ASSIGNMENT
Check the records below line by line. Give the count of lines with "lean", and nothing else.

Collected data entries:
>>>>>

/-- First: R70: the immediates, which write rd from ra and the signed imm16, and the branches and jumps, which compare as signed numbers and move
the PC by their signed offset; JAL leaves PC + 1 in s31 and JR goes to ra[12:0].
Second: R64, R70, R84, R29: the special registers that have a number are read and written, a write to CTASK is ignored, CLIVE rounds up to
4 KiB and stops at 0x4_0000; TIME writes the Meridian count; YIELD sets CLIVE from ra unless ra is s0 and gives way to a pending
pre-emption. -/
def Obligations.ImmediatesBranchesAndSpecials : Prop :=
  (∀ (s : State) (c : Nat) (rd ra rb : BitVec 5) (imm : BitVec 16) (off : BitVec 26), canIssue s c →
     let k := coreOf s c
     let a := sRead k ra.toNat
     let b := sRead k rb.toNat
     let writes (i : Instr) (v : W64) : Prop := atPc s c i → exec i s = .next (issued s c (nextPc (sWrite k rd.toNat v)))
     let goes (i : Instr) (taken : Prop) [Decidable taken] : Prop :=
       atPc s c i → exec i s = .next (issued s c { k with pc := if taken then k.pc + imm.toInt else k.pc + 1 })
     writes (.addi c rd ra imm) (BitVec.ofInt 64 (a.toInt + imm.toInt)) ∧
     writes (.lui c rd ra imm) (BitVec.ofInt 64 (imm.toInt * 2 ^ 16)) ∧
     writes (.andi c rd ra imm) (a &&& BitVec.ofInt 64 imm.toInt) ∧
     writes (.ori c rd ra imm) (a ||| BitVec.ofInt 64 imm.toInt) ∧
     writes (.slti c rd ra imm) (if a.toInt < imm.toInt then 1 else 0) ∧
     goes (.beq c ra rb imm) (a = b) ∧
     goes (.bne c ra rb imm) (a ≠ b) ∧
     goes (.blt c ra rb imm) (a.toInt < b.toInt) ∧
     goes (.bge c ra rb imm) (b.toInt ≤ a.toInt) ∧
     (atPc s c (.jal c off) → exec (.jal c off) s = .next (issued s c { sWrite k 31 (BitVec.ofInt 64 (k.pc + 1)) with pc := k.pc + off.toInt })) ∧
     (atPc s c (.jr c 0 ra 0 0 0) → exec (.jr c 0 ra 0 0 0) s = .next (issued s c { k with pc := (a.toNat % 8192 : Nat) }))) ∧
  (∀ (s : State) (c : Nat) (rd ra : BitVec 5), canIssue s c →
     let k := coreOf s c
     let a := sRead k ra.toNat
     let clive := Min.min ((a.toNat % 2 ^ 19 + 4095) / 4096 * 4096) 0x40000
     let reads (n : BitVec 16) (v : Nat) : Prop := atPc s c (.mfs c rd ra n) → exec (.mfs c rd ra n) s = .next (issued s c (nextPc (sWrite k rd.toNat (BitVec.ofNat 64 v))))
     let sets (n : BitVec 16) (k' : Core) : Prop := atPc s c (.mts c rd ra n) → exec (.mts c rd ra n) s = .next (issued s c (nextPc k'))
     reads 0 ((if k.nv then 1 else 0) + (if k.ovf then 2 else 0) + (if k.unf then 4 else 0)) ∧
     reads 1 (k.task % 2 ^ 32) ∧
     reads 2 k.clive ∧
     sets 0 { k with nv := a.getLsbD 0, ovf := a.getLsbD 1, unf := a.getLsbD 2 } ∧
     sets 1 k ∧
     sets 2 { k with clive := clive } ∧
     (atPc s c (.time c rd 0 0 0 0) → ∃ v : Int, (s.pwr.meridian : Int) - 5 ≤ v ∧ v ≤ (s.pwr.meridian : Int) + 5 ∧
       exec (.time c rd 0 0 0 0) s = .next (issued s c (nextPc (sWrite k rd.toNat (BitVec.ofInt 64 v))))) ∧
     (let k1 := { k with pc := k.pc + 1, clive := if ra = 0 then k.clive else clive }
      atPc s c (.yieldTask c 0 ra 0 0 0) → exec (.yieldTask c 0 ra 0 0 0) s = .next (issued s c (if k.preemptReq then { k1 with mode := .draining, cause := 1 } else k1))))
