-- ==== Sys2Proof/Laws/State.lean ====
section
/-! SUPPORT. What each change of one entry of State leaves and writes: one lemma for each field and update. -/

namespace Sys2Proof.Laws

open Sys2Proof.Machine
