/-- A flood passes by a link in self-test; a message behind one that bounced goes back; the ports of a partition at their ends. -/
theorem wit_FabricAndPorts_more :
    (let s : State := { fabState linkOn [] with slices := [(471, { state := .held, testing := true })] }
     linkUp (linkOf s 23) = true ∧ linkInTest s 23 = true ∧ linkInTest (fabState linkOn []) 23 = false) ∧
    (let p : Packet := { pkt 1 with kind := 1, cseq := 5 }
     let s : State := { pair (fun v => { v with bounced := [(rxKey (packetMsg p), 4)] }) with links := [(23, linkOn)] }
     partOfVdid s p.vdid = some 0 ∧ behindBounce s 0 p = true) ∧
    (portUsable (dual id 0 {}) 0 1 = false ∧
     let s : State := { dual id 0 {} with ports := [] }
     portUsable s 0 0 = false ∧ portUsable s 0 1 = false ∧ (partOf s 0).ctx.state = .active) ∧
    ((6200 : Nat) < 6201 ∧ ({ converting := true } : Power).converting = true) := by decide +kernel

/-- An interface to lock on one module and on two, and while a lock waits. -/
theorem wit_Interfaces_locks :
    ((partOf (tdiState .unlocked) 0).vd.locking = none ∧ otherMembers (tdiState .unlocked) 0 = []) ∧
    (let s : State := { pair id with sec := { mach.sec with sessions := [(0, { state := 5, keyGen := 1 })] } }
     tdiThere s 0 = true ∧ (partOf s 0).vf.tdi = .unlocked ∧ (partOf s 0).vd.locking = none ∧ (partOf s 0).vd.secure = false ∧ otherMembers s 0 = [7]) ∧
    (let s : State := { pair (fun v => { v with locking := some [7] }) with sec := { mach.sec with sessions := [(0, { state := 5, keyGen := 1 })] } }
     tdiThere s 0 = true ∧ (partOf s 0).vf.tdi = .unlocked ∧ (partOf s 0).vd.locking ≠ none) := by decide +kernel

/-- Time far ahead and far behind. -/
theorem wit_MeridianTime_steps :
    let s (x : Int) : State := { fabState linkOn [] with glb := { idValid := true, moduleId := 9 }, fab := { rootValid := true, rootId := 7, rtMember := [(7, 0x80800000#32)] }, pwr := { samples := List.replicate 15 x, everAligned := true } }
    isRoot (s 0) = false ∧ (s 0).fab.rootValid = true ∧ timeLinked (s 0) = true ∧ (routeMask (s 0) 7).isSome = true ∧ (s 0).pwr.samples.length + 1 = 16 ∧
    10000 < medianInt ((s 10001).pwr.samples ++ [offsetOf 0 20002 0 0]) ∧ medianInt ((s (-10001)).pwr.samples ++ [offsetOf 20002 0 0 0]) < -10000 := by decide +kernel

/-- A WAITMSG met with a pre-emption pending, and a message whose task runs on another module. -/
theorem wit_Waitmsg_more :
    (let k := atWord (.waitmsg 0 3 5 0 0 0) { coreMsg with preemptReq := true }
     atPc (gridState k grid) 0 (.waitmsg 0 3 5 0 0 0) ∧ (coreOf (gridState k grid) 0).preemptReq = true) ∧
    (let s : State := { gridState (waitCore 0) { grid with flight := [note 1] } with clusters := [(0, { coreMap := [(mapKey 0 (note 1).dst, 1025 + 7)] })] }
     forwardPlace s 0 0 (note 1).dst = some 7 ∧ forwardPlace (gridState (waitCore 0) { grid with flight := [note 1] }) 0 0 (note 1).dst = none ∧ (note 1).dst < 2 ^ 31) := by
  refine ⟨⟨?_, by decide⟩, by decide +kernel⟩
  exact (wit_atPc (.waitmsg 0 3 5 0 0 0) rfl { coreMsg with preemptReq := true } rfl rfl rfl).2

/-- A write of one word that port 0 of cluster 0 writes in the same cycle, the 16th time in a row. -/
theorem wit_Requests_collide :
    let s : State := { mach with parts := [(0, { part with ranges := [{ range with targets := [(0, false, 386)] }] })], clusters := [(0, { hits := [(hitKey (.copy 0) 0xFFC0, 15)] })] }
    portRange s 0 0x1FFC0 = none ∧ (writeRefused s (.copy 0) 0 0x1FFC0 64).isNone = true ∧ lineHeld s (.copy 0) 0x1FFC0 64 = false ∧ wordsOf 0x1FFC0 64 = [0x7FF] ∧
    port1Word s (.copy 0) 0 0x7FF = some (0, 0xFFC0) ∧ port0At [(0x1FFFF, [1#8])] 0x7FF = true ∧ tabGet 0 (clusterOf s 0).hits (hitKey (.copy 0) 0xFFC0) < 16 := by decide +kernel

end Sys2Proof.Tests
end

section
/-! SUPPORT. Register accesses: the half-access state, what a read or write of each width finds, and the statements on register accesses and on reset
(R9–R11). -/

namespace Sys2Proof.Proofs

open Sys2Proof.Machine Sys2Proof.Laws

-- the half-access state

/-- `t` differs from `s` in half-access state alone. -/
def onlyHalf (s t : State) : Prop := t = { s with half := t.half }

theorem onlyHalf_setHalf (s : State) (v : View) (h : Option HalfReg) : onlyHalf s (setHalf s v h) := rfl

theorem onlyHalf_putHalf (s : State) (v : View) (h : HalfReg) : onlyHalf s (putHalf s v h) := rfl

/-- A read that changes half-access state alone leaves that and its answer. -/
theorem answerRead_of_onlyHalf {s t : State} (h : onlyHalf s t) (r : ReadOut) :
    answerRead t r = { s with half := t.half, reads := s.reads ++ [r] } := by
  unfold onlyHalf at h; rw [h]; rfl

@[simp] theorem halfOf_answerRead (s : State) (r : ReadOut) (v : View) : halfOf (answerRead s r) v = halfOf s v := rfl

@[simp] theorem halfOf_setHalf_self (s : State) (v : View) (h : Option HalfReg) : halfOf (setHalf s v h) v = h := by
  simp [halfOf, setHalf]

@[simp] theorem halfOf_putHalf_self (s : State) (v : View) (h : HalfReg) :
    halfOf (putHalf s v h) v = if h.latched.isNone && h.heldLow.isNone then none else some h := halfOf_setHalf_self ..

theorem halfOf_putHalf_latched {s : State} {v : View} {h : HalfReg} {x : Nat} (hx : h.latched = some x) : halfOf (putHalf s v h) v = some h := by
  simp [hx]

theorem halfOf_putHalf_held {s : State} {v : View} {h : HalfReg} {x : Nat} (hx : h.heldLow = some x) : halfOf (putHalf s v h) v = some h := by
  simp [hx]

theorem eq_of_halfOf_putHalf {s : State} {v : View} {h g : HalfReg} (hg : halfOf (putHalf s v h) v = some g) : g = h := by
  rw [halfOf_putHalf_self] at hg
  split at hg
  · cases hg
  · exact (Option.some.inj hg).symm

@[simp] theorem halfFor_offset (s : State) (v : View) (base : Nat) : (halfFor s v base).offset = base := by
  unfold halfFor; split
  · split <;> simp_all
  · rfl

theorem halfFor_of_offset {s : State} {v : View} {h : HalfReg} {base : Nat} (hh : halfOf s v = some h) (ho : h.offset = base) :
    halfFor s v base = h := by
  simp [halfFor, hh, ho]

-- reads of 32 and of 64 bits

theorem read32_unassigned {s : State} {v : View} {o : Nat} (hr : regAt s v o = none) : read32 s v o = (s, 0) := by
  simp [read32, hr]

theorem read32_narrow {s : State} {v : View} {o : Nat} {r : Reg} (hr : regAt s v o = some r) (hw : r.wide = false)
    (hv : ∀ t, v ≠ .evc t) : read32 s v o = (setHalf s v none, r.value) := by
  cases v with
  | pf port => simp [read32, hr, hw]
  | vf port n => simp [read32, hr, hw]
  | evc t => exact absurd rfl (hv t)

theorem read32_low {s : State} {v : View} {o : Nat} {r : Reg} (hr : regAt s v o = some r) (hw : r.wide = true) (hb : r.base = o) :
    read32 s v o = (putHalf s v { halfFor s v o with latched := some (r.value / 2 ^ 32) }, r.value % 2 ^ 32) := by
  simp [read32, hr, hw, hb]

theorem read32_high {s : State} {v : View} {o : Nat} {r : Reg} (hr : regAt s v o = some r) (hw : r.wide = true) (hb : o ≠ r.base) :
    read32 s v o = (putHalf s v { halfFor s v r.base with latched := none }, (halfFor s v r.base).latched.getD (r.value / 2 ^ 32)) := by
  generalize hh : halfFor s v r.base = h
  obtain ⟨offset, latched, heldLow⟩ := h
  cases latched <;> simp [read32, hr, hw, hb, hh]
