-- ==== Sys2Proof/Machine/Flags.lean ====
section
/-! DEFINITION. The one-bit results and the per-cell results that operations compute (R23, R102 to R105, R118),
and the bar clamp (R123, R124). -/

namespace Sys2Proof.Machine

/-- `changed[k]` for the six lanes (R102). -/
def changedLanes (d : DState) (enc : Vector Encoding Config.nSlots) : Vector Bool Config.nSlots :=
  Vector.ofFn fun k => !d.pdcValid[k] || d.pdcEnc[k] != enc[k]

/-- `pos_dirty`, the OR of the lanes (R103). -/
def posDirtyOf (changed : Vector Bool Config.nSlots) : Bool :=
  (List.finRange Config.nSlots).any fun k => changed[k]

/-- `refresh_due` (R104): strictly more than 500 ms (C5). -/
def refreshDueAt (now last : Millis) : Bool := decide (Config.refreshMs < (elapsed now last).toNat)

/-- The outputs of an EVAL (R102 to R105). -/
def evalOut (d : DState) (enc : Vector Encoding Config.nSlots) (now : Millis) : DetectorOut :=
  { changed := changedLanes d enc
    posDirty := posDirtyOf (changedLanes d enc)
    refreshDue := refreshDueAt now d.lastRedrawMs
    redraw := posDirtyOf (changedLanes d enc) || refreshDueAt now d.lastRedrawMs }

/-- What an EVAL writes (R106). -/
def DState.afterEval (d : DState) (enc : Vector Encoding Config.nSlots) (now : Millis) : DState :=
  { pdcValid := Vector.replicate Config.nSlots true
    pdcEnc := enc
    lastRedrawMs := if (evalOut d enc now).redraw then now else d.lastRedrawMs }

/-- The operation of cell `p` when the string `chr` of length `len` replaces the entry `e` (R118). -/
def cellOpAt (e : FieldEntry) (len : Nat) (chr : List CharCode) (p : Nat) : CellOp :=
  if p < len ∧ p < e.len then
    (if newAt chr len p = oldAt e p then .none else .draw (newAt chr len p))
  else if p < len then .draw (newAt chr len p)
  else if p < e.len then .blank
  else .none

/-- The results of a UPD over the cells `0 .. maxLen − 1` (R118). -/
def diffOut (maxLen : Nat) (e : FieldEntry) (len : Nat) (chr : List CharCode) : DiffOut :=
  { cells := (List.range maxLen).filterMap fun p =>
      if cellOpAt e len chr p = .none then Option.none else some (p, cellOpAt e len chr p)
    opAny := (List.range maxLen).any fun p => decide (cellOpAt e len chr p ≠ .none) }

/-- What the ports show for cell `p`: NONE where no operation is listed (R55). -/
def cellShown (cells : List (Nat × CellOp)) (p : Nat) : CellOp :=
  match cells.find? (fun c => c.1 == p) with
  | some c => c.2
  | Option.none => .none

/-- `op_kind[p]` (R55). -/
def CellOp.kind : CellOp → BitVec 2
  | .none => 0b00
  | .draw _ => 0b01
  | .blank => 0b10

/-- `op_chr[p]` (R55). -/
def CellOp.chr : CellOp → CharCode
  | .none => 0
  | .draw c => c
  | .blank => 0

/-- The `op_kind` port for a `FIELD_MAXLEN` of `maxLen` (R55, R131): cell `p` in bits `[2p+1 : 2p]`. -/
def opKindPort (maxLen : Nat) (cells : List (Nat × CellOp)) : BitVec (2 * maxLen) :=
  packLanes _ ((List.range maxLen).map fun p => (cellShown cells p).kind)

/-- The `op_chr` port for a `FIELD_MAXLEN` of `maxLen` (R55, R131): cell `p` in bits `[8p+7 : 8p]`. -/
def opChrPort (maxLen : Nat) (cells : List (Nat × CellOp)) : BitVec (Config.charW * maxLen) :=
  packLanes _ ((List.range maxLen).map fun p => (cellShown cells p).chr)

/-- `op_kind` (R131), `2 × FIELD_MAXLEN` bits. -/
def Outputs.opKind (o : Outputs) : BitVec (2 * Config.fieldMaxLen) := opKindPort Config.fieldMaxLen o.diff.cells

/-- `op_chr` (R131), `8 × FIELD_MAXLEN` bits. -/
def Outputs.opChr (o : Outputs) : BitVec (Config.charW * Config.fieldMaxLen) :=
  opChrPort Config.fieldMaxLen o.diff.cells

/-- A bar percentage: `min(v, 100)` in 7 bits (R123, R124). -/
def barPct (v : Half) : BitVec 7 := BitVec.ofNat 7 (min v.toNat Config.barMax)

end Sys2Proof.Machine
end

<<<<<

SOLVED PROBLEM
2